Example 2: Sampling from Half-Normal using Exponential

Reference: Techniques often used in intro stats courses.

  • Target: $p(x) \propto e^{-x^2/2}$ (Half-normal, $x>0$)
  • Proposal: $q(x) = \lambda e^{-\lambda x}$ (Exponential, $x>0$)

Let’s try to sample standard half-normal (target) using Exp(1) (proposal). $p(x) = \sqrt{\frac{2}{\pi}} e^{-x^2/2}$ for $x>0$. $q(x) = e^{-x}$. Ratio $p(x)/q(x) = \sqrt{2/\pi} e^{-x^2/2 + x}$. Max of $-x^2/2+x$ at $x=1$. Max value $e^{0.5}$. So $M = \sqrt{2/\pi} e^{0.5} \approx 1.315$.

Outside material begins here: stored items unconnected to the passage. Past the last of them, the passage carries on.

/-- One step for each of the four cases: no event, a delay, a send, a receive, the two last with each answer. -/
theorem witness_OneEventPerStep :
    (∃ t, step (standing .validate) = Outcome.next t) ∧
    (∃ t, step (standing .initWait) = Outcome.next t) ∧
    (∃ t, step (facing .trigSend [.ok]) = Outcome.next t) ∧
    (∃ t, step (facing .initSend [.err]) = Outcome.next t) ∧
    (∃ t, step (facing .pollRecv [.okFrame fJustBusy]) = Outcome.next t) ∧
    (∃ t, step (facing .pollRecv [.short 6]) = Outcome.next t) ∧
    (∃ t, step (facing .pollRecv [.err]) = Outcome.next t) :=
  ⟨⟨_, rfl⟩, ⟨_, rfl⟩, ⟨_, rfl⟩, ⟨_, rfl⟩, ⟨_, rfl⟩, ⟨_, rfl⟩, ⟨_, rfl⟩⟩

theorem witness_RefusedRequestsOnlyRespond :
    (State.reset.seqState = .idle ∧ State.reset.sessionOpen = false) ∧
    ((standing .idle).seqState = .idle ∧ (standing .idle).sessionOpen = true) ∧
    7 ≤ (Request.mk 0x7#4 0#48).op.toNat ∧ 7 ≤ (Request.mk 0xF#4 0#48).op.toNat := by decide

/-- For `CrcClearResult`, `CrcUpdateResult`, `CrcRequestsComputeCrc8`, `UnpackResult`, `ScaleResult` and
`MeasurementPayloadReadsBack`. -/
theorem witness_idle_core : State.reset.seqState = .idle ∧ (standing .idle).seqState = .idle := by decide

theorem witness_CrcProperties :
    [0x00#8].length = [0xFF#8].length ∧ crc8Bit 0x80#8 = crc8Bit 0x80#8 ∧
    crc8Byte 0xFF#8 0x00#8 = crc8Byte 0xFF#8 0x00#8 := by decide

theorem witness_ScaleRangesAndMonotony :
    (10485#20).toNat ≤ (10486#20).toNat ∧ (0#20).toNat ≤ (1048575#20).toNat := by decide

/-- For `OpenAcceptance` and `CloseResult`, and the busy core of `CloseResult` and `ReadAcceptance`. -/
theorem witness_OpenAcceptance_CloseResult :
    (State.reset.seqState = .idle ∧ State.reset.sessionOpen = false) ∧
    ((standing .idle).seqState = .idle ∧ (standing .idle).sessionOpen = true) ∧
    (standing .pollWait).seqState ≠ .idle := by decide

theorem witness_InitCommandResult :
    ((facing .openSend [.ok]).seqState = .openSend ∧ (facing .openSend [.ok]).bus = .ok :: []) ∧
    ((facing .openSend [.err]).seqState = .openSend ∧ (facing .openSend [.err]).bus = .err :: []) ∧
    ((facing .initSend [.ok]).seqState = .initSend ∧ (facing .initSend [.ok]).bus = .ok :: []) ∧
    ((facing .initSend [.err]).seqState = .initSend ∧ (facing .initSend [.err]).bus = .err :: []) := by decide

theorem witness_TrigCommandResult :
    ((facing .trigSend [.ok]).seqState = .trigSend ∧ (facing .trigSend [.ok]).bus = .ok :: []) ∧
    ((facing .trigSend [.err]).seqState = .trigSend ∧ (facing .trigSend [.err]).bus = .err :: []) := by decide

theorem witness_SoftResetIsABareSendNoStepMakes :
    (facing .idle [.ok]).bus = .ok :: [] ∧ (facing .idle [.err]).bus = .err :: [] ∧
    ∃ t, step { facing .trigSend [.ok] with trace := [.send 0x38#7 [0xBA#8] .ok] } = Outcome.next t ∧
      Event.send 0x38#7 [0xBA#8] .ok ∈ t.trace :=
  ⟨rfl, rfl, _, rfl, by decide⟩
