/-- A NORM packet: the value in bits [39:0], its direction in bit [40]. -/
def normBody (v : AF40) (down : Bool) : List Byte := leBytes 8 (v.toNat + if down then 2 ^ 40 else 0)

/-- A NORM packet of the node, in the partition's ATTEMPT (R343); a rank that is not valid is a fault of the block that holds the node's RNORM (R253). -/
def State.normSend (s : State) (q t : Nat) (dst : Word) (v : AF40) (down : Bool) : State :=
  let s1 := s.ringSend q dst (BitVec.ofNat 16 t) 6 (s.part q).normAtt 0 (normBody v down)
  let n := s.normNode q t
  if s.destOk q (BitVec.ofNat 20 dst.toNat) || !n.waiting then s1 else s1.rerunBlock n.eng (s.eng n.eng).oldest 6

/-- The RNORM that waits for tree `t` has its result to write. -/
def Engine.normDone (x : Engine) (t : BitVec 16) (run : WriteRun) (cs : List (BitVec 16 × Nat × Nat × Nat × Nat)) : Engine :=
  let w : WaitFor := .norm t
  { x with inflight := x.inflight.map fun i => if i.wait = w then { i with wait := .turn, writes := [run], census := cs } else i }

/-- What the rounding of a sum of squares into its AF40 word reports (R113). -/
def normCensus (d : Tens) (v : AF40) : List (BitVec 16 × Nat × Nat × Nat × Nat) := tidCensus d [(convElt 0x0A (ofAf v)).2]

/-- The tree's result reaches this node: it is written to D and goes on to the children. -/
def State.normDown (s : State) (q t : Nat) (r : RingEnt) (v : AF40) : State :=
  let n := s.normNode q t
  let s1 := s.setNorm q t { n with result := some v, waiting := false }
  let run : WriteRun := ⟨n.d.ea, n.d.hint, n.d.host, leBytes 5 v.toNat⟩
  let s2 := if n.waiting then
      s1.modEng n.eng fun x => x.normDone (BitVec.ofNat 16 t) run (normCensus n.d v)
    else s1
  r.children.foldl (fun s c => s.normSend q t c.1 v true) s2

/-- The node forms v once its own sum and every child's value are there, and sends it up; at the root it is s. -/
def State.normGo (s : State) (q t : Nat) (r : RingEnt) : State :=
  let n := s.normNode q t
  match n.own with
  | none => s
  | some o =>
    let ups := (List.range r.children.length).map fun i => n.ups.find i
    if ups.all Option.isSome then
      let v := ups.foldl (fun v u => toAf (af ((ofAf v).add (ofAf (u.getD 0))))) o
      let s1 := s.setNorm q t { n with own := none, ups := [] }
      if r.pred = 0xFFFFFFFF then s1.normDown q t r v
      else s1.normSend q t r.pred v false
    else s

/-- The sum of squares of an RFX tensor: every row under R142, the rows added to D in order. -/
def normLocal (t : Tens) (rd : Nat → Byte) (d : AF40) : AF40 :=
  toAf ((t.allRows rd).foldl (fun acc row => af (acc.add (sumRow true (row.map af)))) (ofAf d))

/-- The partition is a spare that rebuilds `step`, whose s came with its partner stream (R330). -/
def State.rebuilds (s : State) (q : Nat) (step : Dword) : Bool :=
  let p := s.part q
  p.spareC == step && p.spareTwinMstep != p.spareC && decide (step.toInt < p.epoch.toInt)
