-- ==== Sys2Proof/Machine/Happen.lean ====
section
/-!
DEFINITION. Machine/Happen.lean: what happens to engines beside their issues (R56, R65, R80-R83, R174, R178, R286):
INSTRUCTION_COMPLETE, CHECKPOINT_SAVED, BLOCK_FAULT, WAIT_LIMIT_EXCEEDED, CULVERT_HOST_RETRY.
-/

namespace Sys2Proof.Machine

/-- A mirror UPD that completes advances its record, and HREADY goes out when MSTEP reaches its step (R336). [DEDUCED, assumption 50] -/
def State.mirrorDone (s : State) (e : Nat) (i : InFlight) : State :=
  match i.mirror with
  | none => s
  | some a =>
    let q := s.partOf e
    let s1 := s.modEng e fun x => { x with mirrorRec := x.mirrorRec.set a i.step }
    if s1.mstep q = i.step ∧ s.mstep q ≠ i.step then s1.sendHready q else s1

/-- The completed instruction's checkpoint, or the progress of a UPD. -/
def State.keepState (s : State) (e : Nat) (i : InFlight) : State :=
  match i.snap, i.prog with
  | some c, _ => s.saveCkpt e c i.swaits
  | none, some c => s.progress e c i.swaits
  | none, none => s

/-- The oldest instruction in flight completes: its writes become visible, it is traced, its restart point is kept, and its
completion signal is delivered (R46, R56, R80, R405). The signal of a COMMIT meets no watch: the re-base of the same cycle tests them
(R201). [DEDUCED, assumption 6] -/
def State.complete (s : State) (e : Nat) (i : InFlight) : State :=
  let q := s.partOf e
  let s1 := i.writes.foldl (fun s w => s.putRun e w) s
  let s2 := s1.modEng e fun x => { x with inflight := x.inflight.tail, census := x.census ++ i.census }
  let s3 := ((s2.mirrorDone e i).tracePut e i).keepState e i
  if i.cs ∧ (s3.part q).runs then
    if i.wait = .barrier then s3.semAddWith q i.csem.toNat 1 (s3.localSrc q e) id else s3.semAdd q i.csem.toNat 1 (s3.localSrc q e)
  else s3

/-- The oldest instruction of engine `e` that may complete: it waits for nothing but its turn, a restart point waits for the copy of
the last checkpoint (R80), and the packets of a PUT have all been injected (R193). [DESIGN CHOICE, assumption 28] -/
def State.ready (s : State) (e : Nat) : Option InFlight :=
  match (s.eng e).inflight with
  | [] => none
  | i :: _ =>
    if i.wait == .turn && !(i.snap.isSome && (s.eng e).ckptBusy) && !(i.opc == 0x23 && (s.part (s.partOf e)).injecting) then some i else none

/-- INSTRUCTION_COMPLETE (R56). [DESIGN CHOICE, assumption 28] -/
def execInstructionComplete (e : Eng) (s : State) : Out :=
  match s.ready e with
  | none => .next s
  | some i => .next ((s.complete e i).stopIfParked (s.partOf e))

/-- CHECKPOINT_SAVED (R80): the background copy is finished, and the next restart point may issue. [DESIGN CHOICE, assumption 28] -/
def execCheckpointSaved (e : Eng) (s : State) : Out :=
  .next (s.modEng e fun x => { x with ckptBusy := false })

/-- A Mere's instance that is still open. -/
def Engine.openRing (x : Engine) : Option RInst := x.rinsts.find? fun i => !i.done

/-- An engine that has instructions of its own to lose can fault. [DESIGN CHOICE, assumption 28] -/
def Engine.faultable (x : Engine) : Bool := x.run == .running || x.run == .waiting || x.run == .rerun || !x.inflight.isEmpty

/-- What a fault of `cause` of R83 is to an open instance, and the block it names: a datapath error is one of the Mere's own checks of
R285 (2 its own rounded elements, 3 a sum, 4 a block written to D), which and where left free. [DESIGN CHOICE, assumption 105] -/
def State.ringCause (s : State) (i : RInst) (cause addr : Nat) : RFault × Nat :=
  let v := Config.ringCheck s.free
  if cause = 2 ∧ i.reduce then (.check (2 + v % 3), i.first.toNat + v / 3 % max i.nblk 1)
  else (if cause = 3 then .range addr else if cause = 5 then .poison (granule addr) else .other, i.first.toNat)

/-- BLOCK_FAULT (R81): causes 1, 2, 3, 4 and 5 of R83. A fault during an open RRING takes the bucket retry (R286). [DESIGN CHOICE, assumption 28] -/
def execBlockFault (e : Eng) (cause : Byte) (addr : Addr) (s : State) : Out :=
  let x := s.eng e
  let q := s.partOf e
  if (s.part q).runs ∧ x.faultable ∧ 1 ≤ cause.toNat ∧ cause.toNat ≤ 5 then
    match (if (kindOf e).code = 3 then x.openRing else none) with
    | some i =>
      let (t, b) := s.ringCause i cause.toNat addr.toNat
      .next (s.takeFree.2.ringFault q e i.key b t)
    | none => .next (s.faultBlock e x.oldest cause.toNat addr.toNat)
  else .next s

/-- ENG_WAITLIM of a partition; 0 turns the check off. [DESIGN CHOICE, assumption 7] -/
def execWaitLimitExceeded (e : Eng) (s : State) : Out :=
  let x := s.eng e
  let q := s.partOf e
  if x.run = .waiting ∧ x.waitLogged = false ∧ (s.part q).waitlim ≠ 0 then
    .next (((s.log 0x640 q (a1 e ++ a2 x.waitSem.toNat ++ w4 (s.sem x.waitSem.toNat).value ++ w4 (BitVec.ofInt 32 x.waitThr))).fltBit
      0).modEng e fun x => { x with waitLogged := true })
  else .next s

/-- CULVERT_HOST_RETRY (R174): the pause before the next attempt is over. -/
def execCulvertHostRetry (e : Eng) (s : State) : Out :=
  .next (s.modEng e fun x => { x with hostPause := false })

end Sys2Proof.Machine
end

# Rejection Sampling: Standard Normal (positive half) via Exponential(1)
# Target p(x) = (2/sqrt(2pi)) * exp(-x^2/2) for x>=0
# Proposal q(x) = exp(-x) for x>=0

def target_pdf(x):
    return (2.0 / np.sqrt(2 * np.pi)) * np.exp(-x**2 / 2)

def proposal_pdf(x):
    return np.exp(-x)

# Optimal M
M = 1.32  # calculated approx 1.315...

def rejection_normal_from_exp(n):
    res = []
    tot = 0
    while len(res) < n:
        tot += 1
        # Sample from Exp(1)
        x = np.random.exponential(scale=1.0)
        u = np.random.rand()
        
        acc_prob = target_pdf(x) / (M * proposal_pdf(x))
        if u <= acc_prob:
            res.append(x)
    return np.array(res), tot

s_norm, tot_N = rejection_normal_from_exp(2000)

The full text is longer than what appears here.